> [TASK INSTRUCTIONS] Using the data below, return all lines in which "hmin" appears.

----- INFORMATION SUPPLIED -----

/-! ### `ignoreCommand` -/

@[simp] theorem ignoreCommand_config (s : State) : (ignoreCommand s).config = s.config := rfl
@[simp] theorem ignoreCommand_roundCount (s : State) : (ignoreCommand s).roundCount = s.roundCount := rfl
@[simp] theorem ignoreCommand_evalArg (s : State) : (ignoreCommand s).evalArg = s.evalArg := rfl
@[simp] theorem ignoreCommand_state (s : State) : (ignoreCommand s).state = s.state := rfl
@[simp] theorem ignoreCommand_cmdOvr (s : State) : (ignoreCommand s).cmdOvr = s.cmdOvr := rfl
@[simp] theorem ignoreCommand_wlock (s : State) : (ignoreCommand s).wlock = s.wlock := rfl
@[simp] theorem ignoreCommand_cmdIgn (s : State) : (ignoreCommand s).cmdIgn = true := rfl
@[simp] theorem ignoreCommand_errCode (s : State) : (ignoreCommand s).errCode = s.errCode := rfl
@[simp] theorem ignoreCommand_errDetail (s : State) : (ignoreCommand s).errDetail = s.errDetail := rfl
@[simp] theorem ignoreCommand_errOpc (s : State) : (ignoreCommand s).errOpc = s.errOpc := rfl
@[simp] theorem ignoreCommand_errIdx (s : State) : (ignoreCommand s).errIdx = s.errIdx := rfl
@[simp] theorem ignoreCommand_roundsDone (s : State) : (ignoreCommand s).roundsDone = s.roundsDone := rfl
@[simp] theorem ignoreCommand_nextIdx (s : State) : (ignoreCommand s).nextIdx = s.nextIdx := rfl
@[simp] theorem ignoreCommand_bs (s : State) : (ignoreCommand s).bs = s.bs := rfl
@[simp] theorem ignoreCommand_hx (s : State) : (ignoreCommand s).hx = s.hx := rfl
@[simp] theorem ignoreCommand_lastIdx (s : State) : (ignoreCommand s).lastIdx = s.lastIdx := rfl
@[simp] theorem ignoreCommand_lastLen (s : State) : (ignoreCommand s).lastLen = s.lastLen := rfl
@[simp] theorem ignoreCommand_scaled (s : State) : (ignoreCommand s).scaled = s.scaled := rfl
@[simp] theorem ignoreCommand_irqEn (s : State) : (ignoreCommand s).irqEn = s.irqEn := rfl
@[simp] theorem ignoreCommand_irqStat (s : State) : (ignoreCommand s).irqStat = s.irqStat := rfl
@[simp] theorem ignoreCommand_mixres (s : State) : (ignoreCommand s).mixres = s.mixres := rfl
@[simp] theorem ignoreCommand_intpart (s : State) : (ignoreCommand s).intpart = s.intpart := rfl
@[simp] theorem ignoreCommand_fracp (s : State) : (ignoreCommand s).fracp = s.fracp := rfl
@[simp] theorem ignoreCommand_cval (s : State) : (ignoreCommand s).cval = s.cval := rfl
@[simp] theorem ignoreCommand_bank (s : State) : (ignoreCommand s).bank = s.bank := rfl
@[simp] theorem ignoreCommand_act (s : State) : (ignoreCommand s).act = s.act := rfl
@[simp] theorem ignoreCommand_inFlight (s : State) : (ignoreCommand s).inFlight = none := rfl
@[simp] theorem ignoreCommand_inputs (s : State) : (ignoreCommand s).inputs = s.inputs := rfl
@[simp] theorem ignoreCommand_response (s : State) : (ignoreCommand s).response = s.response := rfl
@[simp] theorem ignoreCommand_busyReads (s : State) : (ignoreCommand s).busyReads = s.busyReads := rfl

-----
----- INFORMATION SUPPLIED -----

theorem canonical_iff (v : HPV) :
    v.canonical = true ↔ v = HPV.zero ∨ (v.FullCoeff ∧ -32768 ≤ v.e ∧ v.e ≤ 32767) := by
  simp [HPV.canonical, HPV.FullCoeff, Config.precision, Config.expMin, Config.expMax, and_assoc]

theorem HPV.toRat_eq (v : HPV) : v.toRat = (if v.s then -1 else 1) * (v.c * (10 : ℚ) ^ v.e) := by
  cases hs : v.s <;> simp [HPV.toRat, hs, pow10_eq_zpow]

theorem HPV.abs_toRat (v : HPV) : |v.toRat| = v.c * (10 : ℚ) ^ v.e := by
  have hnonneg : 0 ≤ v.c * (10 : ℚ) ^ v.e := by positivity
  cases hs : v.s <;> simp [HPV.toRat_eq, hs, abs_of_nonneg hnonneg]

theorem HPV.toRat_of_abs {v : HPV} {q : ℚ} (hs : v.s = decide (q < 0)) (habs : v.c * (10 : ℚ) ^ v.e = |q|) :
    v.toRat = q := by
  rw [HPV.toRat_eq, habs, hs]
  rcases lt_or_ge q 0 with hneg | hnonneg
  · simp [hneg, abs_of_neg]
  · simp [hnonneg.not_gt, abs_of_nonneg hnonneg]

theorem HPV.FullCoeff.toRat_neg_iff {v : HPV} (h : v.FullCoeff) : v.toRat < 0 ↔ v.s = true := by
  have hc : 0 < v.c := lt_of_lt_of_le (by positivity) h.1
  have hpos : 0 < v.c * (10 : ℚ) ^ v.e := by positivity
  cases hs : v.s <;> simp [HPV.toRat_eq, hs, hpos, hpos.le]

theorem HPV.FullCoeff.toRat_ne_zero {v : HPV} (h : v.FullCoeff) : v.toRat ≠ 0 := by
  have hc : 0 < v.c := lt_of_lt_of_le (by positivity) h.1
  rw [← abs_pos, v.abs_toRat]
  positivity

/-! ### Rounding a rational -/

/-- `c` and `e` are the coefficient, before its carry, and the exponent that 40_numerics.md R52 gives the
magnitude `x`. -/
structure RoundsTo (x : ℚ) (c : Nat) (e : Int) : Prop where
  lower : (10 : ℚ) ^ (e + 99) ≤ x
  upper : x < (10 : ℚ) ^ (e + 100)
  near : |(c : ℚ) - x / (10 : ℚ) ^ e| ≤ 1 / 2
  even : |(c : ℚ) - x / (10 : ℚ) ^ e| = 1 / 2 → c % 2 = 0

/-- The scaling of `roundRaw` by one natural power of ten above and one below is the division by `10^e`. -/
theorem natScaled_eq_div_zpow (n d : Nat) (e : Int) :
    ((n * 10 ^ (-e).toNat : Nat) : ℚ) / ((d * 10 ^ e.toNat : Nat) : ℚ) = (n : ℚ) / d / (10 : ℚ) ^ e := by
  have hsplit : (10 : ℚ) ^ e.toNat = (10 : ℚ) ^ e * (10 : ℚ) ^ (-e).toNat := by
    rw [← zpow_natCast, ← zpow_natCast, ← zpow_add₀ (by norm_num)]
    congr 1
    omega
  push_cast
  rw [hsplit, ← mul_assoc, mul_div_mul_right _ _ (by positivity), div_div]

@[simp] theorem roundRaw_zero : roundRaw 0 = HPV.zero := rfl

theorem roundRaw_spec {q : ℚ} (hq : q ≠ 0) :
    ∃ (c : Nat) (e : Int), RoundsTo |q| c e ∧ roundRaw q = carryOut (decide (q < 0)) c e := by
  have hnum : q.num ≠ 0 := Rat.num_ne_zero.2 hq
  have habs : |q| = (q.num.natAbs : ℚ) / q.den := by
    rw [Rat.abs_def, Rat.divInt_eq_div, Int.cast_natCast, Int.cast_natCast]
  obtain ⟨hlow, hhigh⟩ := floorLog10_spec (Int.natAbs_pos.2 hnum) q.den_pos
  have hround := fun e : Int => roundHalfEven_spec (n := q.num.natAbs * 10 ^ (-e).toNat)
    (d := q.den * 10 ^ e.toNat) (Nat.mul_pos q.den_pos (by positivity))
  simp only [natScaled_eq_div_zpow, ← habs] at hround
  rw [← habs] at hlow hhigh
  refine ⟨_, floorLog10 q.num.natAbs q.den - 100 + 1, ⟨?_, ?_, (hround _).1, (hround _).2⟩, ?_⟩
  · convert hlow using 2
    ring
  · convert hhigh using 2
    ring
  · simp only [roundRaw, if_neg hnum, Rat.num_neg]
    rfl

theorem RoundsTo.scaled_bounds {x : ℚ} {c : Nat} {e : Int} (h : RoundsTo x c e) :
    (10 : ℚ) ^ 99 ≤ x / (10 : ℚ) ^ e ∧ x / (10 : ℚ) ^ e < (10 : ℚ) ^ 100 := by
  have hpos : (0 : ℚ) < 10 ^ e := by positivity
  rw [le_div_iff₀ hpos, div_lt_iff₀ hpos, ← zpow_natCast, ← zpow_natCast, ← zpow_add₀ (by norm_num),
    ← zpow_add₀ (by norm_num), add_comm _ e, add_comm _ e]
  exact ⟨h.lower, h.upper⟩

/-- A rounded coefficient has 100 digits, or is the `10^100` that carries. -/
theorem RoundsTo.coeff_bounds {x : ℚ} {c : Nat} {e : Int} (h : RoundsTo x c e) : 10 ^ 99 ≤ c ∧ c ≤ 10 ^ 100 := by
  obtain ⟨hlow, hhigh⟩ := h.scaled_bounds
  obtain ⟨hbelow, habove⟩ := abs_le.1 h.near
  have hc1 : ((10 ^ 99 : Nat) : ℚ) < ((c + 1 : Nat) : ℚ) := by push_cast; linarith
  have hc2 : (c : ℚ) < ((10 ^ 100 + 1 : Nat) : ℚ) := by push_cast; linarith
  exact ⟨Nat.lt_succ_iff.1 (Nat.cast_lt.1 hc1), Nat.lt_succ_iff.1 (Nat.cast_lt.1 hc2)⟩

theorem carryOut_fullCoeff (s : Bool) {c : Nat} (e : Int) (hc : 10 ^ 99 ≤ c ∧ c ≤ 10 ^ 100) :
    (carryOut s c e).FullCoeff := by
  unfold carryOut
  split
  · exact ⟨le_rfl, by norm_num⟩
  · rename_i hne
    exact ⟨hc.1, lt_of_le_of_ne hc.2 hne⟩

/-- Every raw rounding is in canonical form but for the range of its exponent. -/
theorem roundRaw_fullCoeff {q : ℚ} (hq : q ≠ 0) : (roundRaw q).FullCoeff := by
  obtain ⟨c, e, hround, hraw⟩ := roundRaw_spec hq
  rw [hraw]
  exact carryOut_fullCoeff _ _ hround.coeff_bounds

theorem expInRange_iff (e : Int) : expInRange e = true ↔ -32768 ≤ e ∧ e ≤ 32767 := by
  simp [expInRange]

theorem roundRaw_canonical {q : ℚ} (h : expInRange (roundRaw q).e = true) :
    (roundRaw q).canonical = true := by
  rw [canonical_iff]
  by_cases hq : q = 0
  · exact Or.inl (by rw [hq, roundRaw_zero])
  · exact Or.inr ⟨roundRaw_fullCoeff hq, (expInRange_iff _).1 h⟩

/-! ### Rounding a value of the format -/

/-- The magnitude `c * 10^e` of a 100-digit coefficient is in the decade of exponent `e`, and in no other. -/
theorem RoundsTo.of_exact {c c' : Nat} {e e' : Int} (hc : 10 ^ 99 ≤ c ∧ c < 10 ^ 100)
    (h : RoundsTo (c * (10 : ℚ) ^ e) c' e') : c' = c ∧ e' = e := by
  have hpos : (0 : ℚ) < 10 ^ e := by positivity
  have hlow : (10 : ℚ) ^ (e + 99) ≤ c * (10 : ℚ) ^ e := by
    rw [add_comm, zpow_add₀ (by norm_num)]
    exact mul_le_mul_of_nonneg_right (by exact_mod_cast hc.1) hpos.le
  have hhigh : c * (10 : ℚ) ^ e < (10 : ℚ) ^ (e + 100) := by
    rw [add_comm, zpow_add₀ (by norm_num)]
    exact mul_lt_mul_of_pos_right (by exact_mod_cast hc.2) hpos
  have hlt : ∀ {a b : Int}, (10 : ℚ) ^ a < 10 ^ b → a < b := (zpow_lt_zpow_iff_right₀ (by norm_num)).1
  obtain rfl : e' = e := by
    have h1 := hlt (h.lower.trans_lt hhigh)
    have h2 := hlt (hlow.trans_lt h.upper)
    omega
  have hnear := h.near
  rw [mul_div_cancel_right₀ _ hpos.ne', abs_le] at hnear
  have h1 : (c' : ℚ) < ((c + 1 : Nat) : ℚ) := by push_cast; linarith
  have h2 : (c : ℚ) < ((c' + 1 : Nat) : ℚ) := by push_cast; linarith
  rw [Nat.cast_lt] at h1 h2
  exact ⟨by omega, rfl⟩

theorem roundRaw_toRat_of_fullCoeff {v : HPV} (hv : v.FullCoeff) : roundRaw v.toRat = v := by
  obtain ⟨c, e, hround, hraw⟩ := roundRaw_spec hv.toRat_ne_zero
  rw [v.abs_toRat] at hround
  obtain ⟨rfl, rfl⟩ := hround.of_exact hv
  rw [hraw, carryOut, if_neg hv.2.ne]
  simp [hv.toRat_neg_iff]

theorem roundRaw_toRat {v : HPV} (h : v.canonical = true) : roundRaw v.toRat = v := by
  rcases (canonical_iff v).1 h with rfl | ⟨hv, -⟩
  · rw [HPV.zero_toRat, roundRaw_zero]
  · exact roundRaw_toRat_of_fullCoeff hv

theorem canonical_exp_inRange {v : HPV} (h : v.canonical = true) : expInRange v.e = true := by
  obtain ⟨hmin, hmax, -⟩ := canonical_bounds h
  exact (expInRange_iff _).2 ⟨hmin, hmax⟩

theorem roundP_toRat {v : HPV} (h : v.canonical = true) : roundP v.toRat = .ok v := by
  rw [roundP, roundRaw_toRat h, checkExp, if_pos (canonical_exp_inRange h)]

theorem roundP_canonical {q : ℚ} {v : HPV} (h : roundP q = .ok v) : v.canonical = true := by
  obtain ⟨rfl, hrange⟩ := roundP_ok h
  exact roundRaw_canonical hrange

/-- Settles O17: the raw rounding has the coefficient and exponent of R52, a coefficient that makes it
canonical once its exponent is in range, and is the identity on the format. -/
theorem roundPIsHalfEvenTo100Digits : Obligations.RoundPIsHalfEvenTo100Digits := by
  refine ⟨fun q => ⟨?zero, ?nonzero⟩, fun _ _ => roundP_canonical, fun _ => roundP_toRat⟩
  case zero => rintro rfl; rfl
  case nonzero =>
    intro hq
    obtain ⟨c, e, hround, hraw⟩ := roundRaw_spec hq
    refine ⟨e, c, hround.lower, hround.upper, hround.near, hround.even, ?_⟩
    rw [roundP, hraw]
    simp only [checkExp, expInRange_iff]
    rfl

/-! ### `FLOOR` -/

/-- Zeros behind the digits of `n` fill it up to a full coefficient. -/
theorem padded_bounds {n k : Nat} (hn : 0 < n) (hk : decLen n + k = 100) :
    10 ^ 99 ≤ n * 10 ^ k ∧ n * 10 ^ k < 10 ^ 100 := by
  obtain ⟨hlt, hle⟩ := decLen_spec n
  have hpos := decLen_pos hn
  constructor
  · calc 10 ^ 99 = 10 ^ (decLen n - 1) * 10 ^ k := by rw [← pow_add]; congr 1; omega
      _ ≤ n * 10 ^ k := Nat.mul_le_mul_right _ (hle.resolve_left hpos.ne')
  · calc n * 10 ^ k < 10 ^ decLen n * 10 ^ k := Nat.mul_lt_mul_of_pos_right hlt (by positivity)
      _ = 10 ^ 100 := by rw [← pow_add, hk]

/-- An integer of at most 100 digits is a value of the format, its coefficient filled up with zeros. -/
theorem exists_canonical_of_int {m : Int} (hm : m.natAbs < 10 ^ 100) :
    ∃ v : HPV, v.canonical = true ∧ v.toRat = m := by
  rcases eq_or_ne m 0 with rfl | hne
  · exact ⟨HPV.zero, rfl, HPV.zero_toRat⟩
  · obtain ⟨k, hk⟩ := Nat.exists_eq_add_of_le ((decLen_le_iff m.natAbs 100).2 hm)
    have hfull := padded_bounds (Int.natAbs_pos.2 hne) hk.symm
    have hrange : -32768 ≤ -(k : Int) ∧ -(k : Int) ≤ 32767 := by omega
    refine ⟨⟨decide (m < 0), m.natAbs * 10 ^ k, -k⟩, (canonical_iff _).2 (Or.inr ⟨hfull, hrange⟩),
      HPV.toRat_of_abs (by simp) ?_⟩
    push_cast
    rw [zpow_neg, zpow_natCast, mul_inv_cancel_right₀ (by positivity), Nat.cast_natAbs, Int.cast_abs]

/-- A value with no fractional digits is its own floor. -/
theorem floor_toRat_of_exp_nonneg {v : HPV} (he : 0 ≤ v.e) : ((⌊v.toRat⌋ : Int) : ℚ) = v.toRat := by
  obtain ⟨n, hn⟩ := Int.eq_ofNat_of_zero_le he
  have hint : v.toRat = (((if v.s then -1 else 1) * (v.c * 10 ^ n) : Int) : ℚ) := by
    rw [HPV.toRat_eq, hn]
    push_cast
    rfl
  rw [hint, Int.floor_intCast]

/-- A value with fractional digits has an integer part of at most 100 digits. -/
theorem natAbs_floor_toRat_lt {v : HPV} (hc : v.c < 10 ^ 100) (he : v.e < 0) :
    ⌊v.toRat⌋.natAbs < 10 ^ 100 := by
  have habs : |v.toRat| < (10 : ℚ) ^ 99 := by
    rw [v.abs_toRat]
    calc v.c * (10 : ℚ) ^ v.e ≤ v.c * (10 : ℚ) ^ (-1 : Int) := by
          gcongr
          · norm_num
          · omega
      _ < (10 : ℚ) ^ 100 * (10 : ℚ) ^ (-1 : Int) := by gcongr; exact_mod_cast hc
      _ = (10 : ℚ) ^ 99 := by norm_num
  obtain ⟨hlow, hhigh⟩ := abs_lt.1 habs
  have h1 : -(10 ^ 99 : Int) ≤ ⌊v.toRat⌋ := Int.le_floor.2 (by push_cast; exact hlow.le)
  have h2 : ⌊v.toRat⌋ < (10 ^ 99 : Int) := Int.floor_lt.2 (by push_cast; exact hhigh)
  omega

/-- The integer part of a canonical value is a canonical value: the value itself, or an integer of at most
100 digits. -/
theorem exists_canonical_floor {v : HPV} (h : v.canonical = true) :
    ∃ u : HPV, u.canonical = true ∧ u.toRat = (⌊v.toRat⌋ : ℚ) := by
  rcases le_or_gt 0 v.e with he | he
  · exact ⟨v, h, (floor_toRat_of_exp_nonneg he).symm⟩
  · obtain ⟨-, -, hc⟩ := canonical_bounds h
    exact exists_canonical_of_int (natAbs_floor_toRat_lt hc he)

-----

> [RESULT BELOW]
  obtain ⟨hmin, hmax, -⟩ := canonical_bounds h
  exact (expInRange_iff _).2 ⟨hmin, hmax⟩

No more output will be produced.